(Items from a data source)
================
-- ==== Sys2Proof/Machine/Flow.lean ====
section
/-! DEFINITION. The branch and wave-state instructions 0x50 to 0x5E and the events of cuts, knits and exits (R247 to
R275, R437). -/

namespace Sys2Proof.Machine

open Sys2Proof

/-! ### Targets -/

/-- R25 to R28, R267, R268: what stops a branch before it issues, at its target: a PC that R25 forbids, a line whose
target bit is clear (R28), and a line that cannot be had. The copy that the part holds serves (R270, R384). A near or a far
fault is the branch's, with the target's address; a copy of odd parity is fetched again once (R27). -/
def State.targetStop (s : State) (o : Who) (pc : Dword) : State × Option Stop :=
  let bit := fun (l : Line) =>
    if lineKind l != 0 then some (Stop.trap (TrapInfo.plain codeLineKind pc))
    else if (lineTargets l).getLsbD ((slotOf pc).getD 0) then none
    else some (Stop.trap (TrapInfo.plain codeBranchTarget pc))
  let odd := if o.p.hold = .retry && o.p.stall = 7 then Stop.trap (TrapInfo.plain codeLineParity pc) else Stop.stall 7
  if !pcLegal pc then (s, some (.trap (TrapInfo.plain codeInstrAddr pc)))
  else
    match pinned o.p (lineBase pc) with
    | some l => (s, bit l)
    | none =>
      match s.fillTlbs o.g.core o.asid [lineBase pc] with
      | (s, true) => (s, some (.stall 24))
      | (s, false) =>
        if s.portWaits (clusterOf o.g.core) o.netClass 4 then (s, some (.stall 6)) else
        match s.fetchLine o (lineBase pc) with
        | (s, .near c lv) =>
          (s, some (.trap { TrapInfo.plain c o.p.pc with addr := pc, val := BitVec.ofNat 32 lv }))
        | (s, .far lv) => (s, some (.far { va := pc, level := lv, acc := 2 }))
        | (s, .bad) => (s, some odd)
        | (s, .line l) => if lineOdd l then (s, some odd) else (s, bit l)

/-- The target of a B-format instruction as the record of a failing check holds it. -/
def flowPc (pc : Dword) (x : FlowOp) : Dword :=
  BitVec.ofInt 64 (((pc.toNat / 64 : Nat) + x.offs.toInt) * 64 + slotOffsets.getD x.slot.toNat 0)

/-- A checked target: the PC, or what stops the branch. -/
def State.checkTarget (s : State) (o : Who) (pc : Dword) : State × Except Stop Dword :=
  match s.targetStop o pc with
  | (s, some e) => (s, .error e)
  | (s, none) => (s, .ok pc)

def State.checkFlow (x : FlowOp) (o : Who) (s : State) : State × Except Stop Dword :=
  match flowTarget o.p.pc x with
  | none => (s, .error (.trap (TrapInfo.plain codeInstrAddr (flowPc o.p.pc x))))
  | some pc => s.checkTarget o pc

/-- The trap among what a check finds. -/
def trapOf {α : Type} : State × Except Stop α → Option TrapInfo
  | (_, .error (.trap t)) => some t
  | _ => none

/-- Whether a branch may read its operands: they are registers of the launch, written and without error. -/
def State.operandsKnown (s : State) (o : Who) (i : Instr) : Bool :=
  (rangeFault o i).isNone && !s.waitsFor o i.uses && (heldError o i.uses).isNone

/-- R267: the active lanes that take a BRC. -/
def State.takers (s : State) (o : Who) (c : Src) : LaneMask :=
  let m := o.p.active &&& ~~~ o.w.exited
  maskOf 64 fun l => m.getLsbD l && ((rawBits s o (.raw 32) c l != 0) != c.neg)

/-- R52: a trap of a branch's target (items 1 to 4) comes before those of the branch itself, but not before the branch is
found legal, and while the target is not yet known there is none. -/
def State.targetFirst (s : State) (i : Instr) : Option (PartRef × TrapInfo) :=
  (s.who s.cur).bind fun o =>
    if illegalHere o i (headOf i) || ((headOf i).pneg && (headOf i).pred = 7) then none
    else
      (match i with
       | .br x => trapOf (s.checkFlow x o)
       | .call x => trapOf (s.checkFlow x o)
       | .brc x => if s.operandsKnown o i && s.takers o x.cond != 0 then trapOf (s.checkFlow x o) else none
       | .brx x => if s.operandsKnown o i then trapOf (s.checkTarget o (o.spair x.a.num.toNat)) else none
       | .ret x => if s.operandsKnown o i then trapOf (s.checkTarget o (o.spair x.a.num.toNat)) else none
       | _ => none).map fun t => (o.pr, t)

/-- The issue of a branch. -/
def State.issueBranch {α : Type} (s : State) (i : Instr) (check : Who → State → State × Except Stop α)
    (act : α → Who → State → State) : Host.Outcome State Fault Refusal :=
  match s.targetFirst i with
  | some (p, t) => .next (s.takeTrap p t)
  | none => s.issueWith i (fun _ _ => []) check act

/-- BR (R267). -/
def execBr (x : FlowOp) (s : State) : Host.Outcome State Fault Refusal :=
  s.issueBranch (.br x) (fun o s => s.checkFlow x o)
    fun pc o s => (s.jumpTo o.pr pc false).settle

/-- R254: every quad's active lanes all take or all do not. -/
def quadUniform (m t : LaneMask) : Bool :=
  (List.range 16).all fun q =>
    let a : BitVec 4 := m.extractLsb' (4 * q) 4
    let b : BitVec 4 := t.extractLsb' (4 * q) 4
    b = 0 || b = a

/-- R395: in replay, whether a BRC's cut is the next record of the part. -/
def State.cutLogged (s : State) (o : Who) : Bool :=
  match s.partNext o with
  | some (_, r) => recKind r = 0 && recCode r = 0 && recPc r = o.p.pc.toNat % 2 ^ 57
  | none => false

/-- R254: a BRC that may cut: not NOCUT, the cut bit of CUTP set, and every quad of one mind. -/
def brcMayCut (o : Who) (x : FlowOp) (t : LaneMask) : Bool :=
  !x.nocut && o.cutp.getLsbD 0 && quadUniform (o.p.active &&& ~~~ o.w.exited) t

/-- R254, R395: whether a BRC cuts, and the slot of the new part. In replay a cut is made if and only if it is logged. -/
def State.branchCut (s : State) (o : Who) (x : FlowOp) (t : LaneMask) : Option Nat :=
  if brcMayCut o x t && (o.u.mode != 3 || s.cutLogged o) then
    s.freeSlot o.u o.g.unit o.g.core o.w.sched
  else none

/-- R395: in replay, a cut that is logged waits until its record is the next of its wave and a slot is free. -/
def State.cutWaits (s : State) (o : Who) (x : FlowOp) (t : LaneMask) : Bool :=
  o.u.mode = 3 && brcMayCut o x t && s.cutLogged o && ((s.branchCut o x t).isNone || s.partNext o != s.replayNext o.u o.g.core o.wid)

/-- R251: diverge. -/
def divergePart (p : Part) (fmt : Word) (target next : Dword) (t n : LaneMask) : Part :=
  let lo := if target.toNat < next.toNat then (target, t) else (next, n)
  let hi := if target.toNat < next.toNat then (next, n) else (target, t)
  { p with pc := lo.1, active := lo.2, stack := settleStack.insertEntry hi.1 hi.2 fmt p.stack,
           line := if lineBase lo.1 = lineBase p.pc && lo.1 = next then p.line else none, kept := p.keepFor lo.1,
           check := false, hold := .no, stall := 0, nobrk := false }

/-- What a BRC does: nobody takes, all take, a cut with its slot, or divergence. -/
inductive BrcWay where
  | fall
  | jump (pc : Dword)
  | cut (pc : Dword) (t : LaneMask) (slot : Nat)
  | diverge (pc : Dword) (t : LaneMask)
deriving DecidableEq, Repr

/-- The checks of a BRC: the target's, and STACK_LIMIT (R252). -/
def brcCheck (x : FlowOp) (o : Who) (s : State) : State × Except Stop BrcWay :=
  let t := s.takers o x.cond
  let m := o.p.active &&& ~~~ o.w.exited
  if t = 0 then (s, .ok .fall)
  else
    match s.checkFlow x o with
    | (s, .error e) => (s, .error e)
    | (s, .ok pc) =>
      if t = m then (s, .ok (.jump pc))
      else if s.cutWaits o x t then (s, .error (.stall 2))
      else
        match s.branchCut o x t with
        | some k => (s, .ok (.cut pc t k))
        | none =>
          let d := divergePart o.p o.fmt pc (successor o.p.pc) t (m &&& ~~~ t)
          if 64 < d.stack.length then (s, .error (.trap (TrapInfo.plain codeStack o.p.pc)))
          else (s, .ok (.diverge pc t))

/-- BRC (R251 to R254, R267). -/
def execBrc (x : FlowOp) (s : State) : Host.Outcome State Fault Refusal :=
  s.issueBranch (.brc x) (brcCheck x) fun way o s =>
    match way with
    | .fall => (s.advance o.pr).settle
    | .jump pc => (s.jumpTo o.pr pc false).settle
    | .cut pc t k =>
      let q := lanesQuads t
      let s := s.cut o q o.p.pc o.p.pc 0 k
      let r := o.p.quads &&& ~~~ q
      -- each side moves on by itself: the taken part to the target, the other to the successor
      ((s.jumpTo { wave := o.pr.wave, part := lowQuad q } pc false).advance { wave := o.pr.wave, part := lowQuad r }).settle
    | .diverge pc t =>
      let m := o.p.active &&& ~~~ o.w.exited
      let n := (divergePart o.p o.fmt pc (successor o.p.pc) t (m &&& ~~~ t)).stack.length
      let s := s.modPart o.pr fun p =>
        let q := dropRepeat (divergePart p o.fmt pc (successor p.pc) t (m &&& ~~~ t))
        if 8 < n && o.p.stack.length < n then { q with hold := .spill true, stall := 11 } else q
      -- a target that is the successor merges again at once
      (s.settlePart o.pr).settle

/-- BRX and RET: the S pair (R268). -/
def jumpPair (i : Instr) (x : JumpOp) (s : State) : Host.Outcome State Fault Refusal :=
  s.issueBranch i (fun o s => s.checkTarget o (o.spair x.a.num.toNat))
    fun pc o s => (s.jumpTo o.pr pc false).settle

def execBrx (x : JumpOp) (s : State) : Host.Outcome State Fault Refusal := jumpPair (.brx x) x s
def execRet (x : JumpOp) (s : State) : Host.Outcome State Fault Refusal := jumpPair (.ret x) x s

/-- CALL: the successor's PC into the link pair, then the transfer (R268). -/
def execCall (x : FlowOp) (s : State) : Host.Outcome State Fault Refusal :=
  s.issueBranch (.call x) (fun o s => s.checkFlow x o) fun pc o s =>
    ((s.writeSS o x.link (successor o.p.pc).toNat).jumpTo o.pr pc false).settle

/-- Place of a stack entry in the part's context frame, counted from the deepest entry (R369). -/
def Who.stackAt (o : Who) (i : Nat) : Dword :=
  o.frame + BitVec.ofNat 64 (4096 + o.pr.part * quadBlock o.u + 16 * o.u.valloc + 512 + 32 * i)

/-- R252: the entries deeper than the 8 nearest the top are written to the stack area. -/
def State.writeDeep (s : State) (o : Who) : State × Bool :=
  (o.p.stack.drop 8).zipIdx.foldl (fun r e =>
    if r.2 then
      r.1.devWrite o.asid (o.stackAt (o.p.stack.length - 9 - e.2))
        (leBytes 8 e.1.pc.toNat ++ leBytes 8 e.1.mask.toNat ++ leBytes 4 e.1.fmt.toNat ++ leBytes 12 0) 2
    else r) (s, true)

/-- STACK_SPILL_DONE: an entry has come back from the frame, where a pop stalled the part, and the deep entries lie in it
(R252). A failing frame access resets the context (R363). -/
def stepStackSpillDone (p : PartRef) (s : State) : Host.Outcome State Fault Refusal :=
  .next <|
    match s.who p with
    | none => s
    | some o =>
      match o.p.hold, o.p.status with
      | .spill out, .resident =>
        let back := if out then (s, true) else
          match s.devRead o.asid (o.stackAt (o.p.stack.length - 8)) 2 with
          | (s, .ok _) => (s, true)
          | (s, _) => (s, false)
        let done := if back.2 then back.1.writeDeep o else back
        if done.2 then done.1.modPart p fun q => { q with hold := .no, stall := 0 }
        else done.1.beginReset o.u.ctl o.u.ctx
      | _, _ => s

/-! ### Knits -/

/-- KNIT (R258, R260). -/
def execKnit (x : CtlOp) (s : State) : Host.Outcome State Fault Refusal :=
  s.issueWith (α := Unit) (.knit x) (fun _ _ => [])
    (fun o s => if o.p.late && (s.ringShort o.u o.g.core 1 || !s.mayDecide o 0) then (s, .error (.stall 9)) else (s, .ok ())) fun _ o s =>
    if o.p.late then
      let s := s.waveEvent o 5 o.p.quads o.p.pc
      ((s.modPart o.pr fun p => { p with late := false }).advance o.pr).settle
    else if o.w.parts.length = 1 then (s.advance o.pr).settle
    else s.joinEpisode o false 0 (.instr (.knit x)) 9

/-- The open episode of a wave at a PC. -/
def State.episodeAt (s : State) (wave : Nat) (pc : Dword) (impl : Bool) : Option (Wave × Episode) :=
  (s.waves.get wave).bind fun w => (w.eps.find? fun e => e.pc = pc && e.impl = impl).map fun e => (w, e)

/-- R394: decisions that no instruction makes wait while the reserve of the event ring is exhausted. -/
def State.reserveOut (s : State) (wave : Nat) : Bool :=
  match (s.waves.get wave).bind fun w => s.groups.get w.group with
  | some g => match s.units.get g.unit with
    | some u => s.ringShort u g.core 1
    | none => false
  | none => false

/-- The members of an episode whose quads all lie in a mask. -/
def Episode.within (w : Wave) (e : Episode) (m : QuadMask) : Episode :=
  { e with parts := e.parts.filter fun i => match w.parts.get i with | some p => (p.quads &&& ~~~ m) = 0 | none => false }

/-- Whether every live part of a wave waits in a knit episode or was saved: nothing of it goes on by itself. -/
def Wave.allKnit (w : Wave) : Bool := w.parts.all fun p => p.2.status != .resident || w.eps.any fun e => e.parts.contains p.1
================
### PROBLEM DESCRIPTION
Using the data above, extract exactly the lines from the one that holds "stack := settleStack.insertEntry" to the one that holds "let s := s.cut o q o.p.pc o.p.pc 0 k", both ends included, and no others.

### SOLUTION FOR THIS PROBLEM
  { p with pc := lo.1, active := lo.2, stack := settleStack.insertEntry hi.1 hi.2 fmt p.stack,
           line := if lineBase lo.1 = lineBase p.pc && lo.1 = next then p.line else none, kept := p.keepFor lo.1,
           check := false, hold := .no, stall := 0, nobrk := false }

/-- What a BRC does: nobody takes, all take, a cut with its slot, or divergence. -/
inductive BrcWay where
  | fall
  | jump (pc : Dword)
  | cut (pc : Dword) (t : LaneMask) (slot : Nat)
  | diverge (pc : Dword) (t : LaneMask)
deriving DecidableEq, Repr

/-- The checks of a BRC: the target's, and STACK_LIMIT (R252). -/
def brcCheck (x : FlowOp) (o : Who) (s : State) : State × Except Stop BrcWay :=
  let t := s.takers o x.cond
  let m := o.p.active &&& ~~~ o.w.exited
  if t = 0 then (s, .ok .fall)
  else
    match s.checkFlow x o with
    | (s, .error e) => (s, .error e)
    | (s, .ok pc) =>
      if t = m then (s, .ok (.jump pc))
      else if s.cutWaits o x t then (s, .error (.stall 2))
      else
        match s.branchCut o x t with
        | some k => (s, .ok (.cut pc t k))
        | none =>
          let d := divergePart o.p o.fmt pc (successor o.p.pc) t (m &&& ~~~ t)
          if 64 < d.stack.length then (s, .error (.trap (TrapInfo.plain codeStack o.p.pc)))
          else (s, .ok (.diverge pc t))

/-- BRC (R251 to R254, R267). -/
def execBrc (x : FlowOp) (s : State) : Host.Outcome State Fault Refusal :=
  s.issueBranch (.brc x) (brcCheck x) fun way o s =>
    match way with
    | .fall => (s.advance o.pr).settle
    | .jump pc => (s.jumpTo o.pr pc false).settle
    | .cut pc t k =>
      let q := lanesQuads t
      let s := s.cut o q o.p.pc o.p.pc 0 k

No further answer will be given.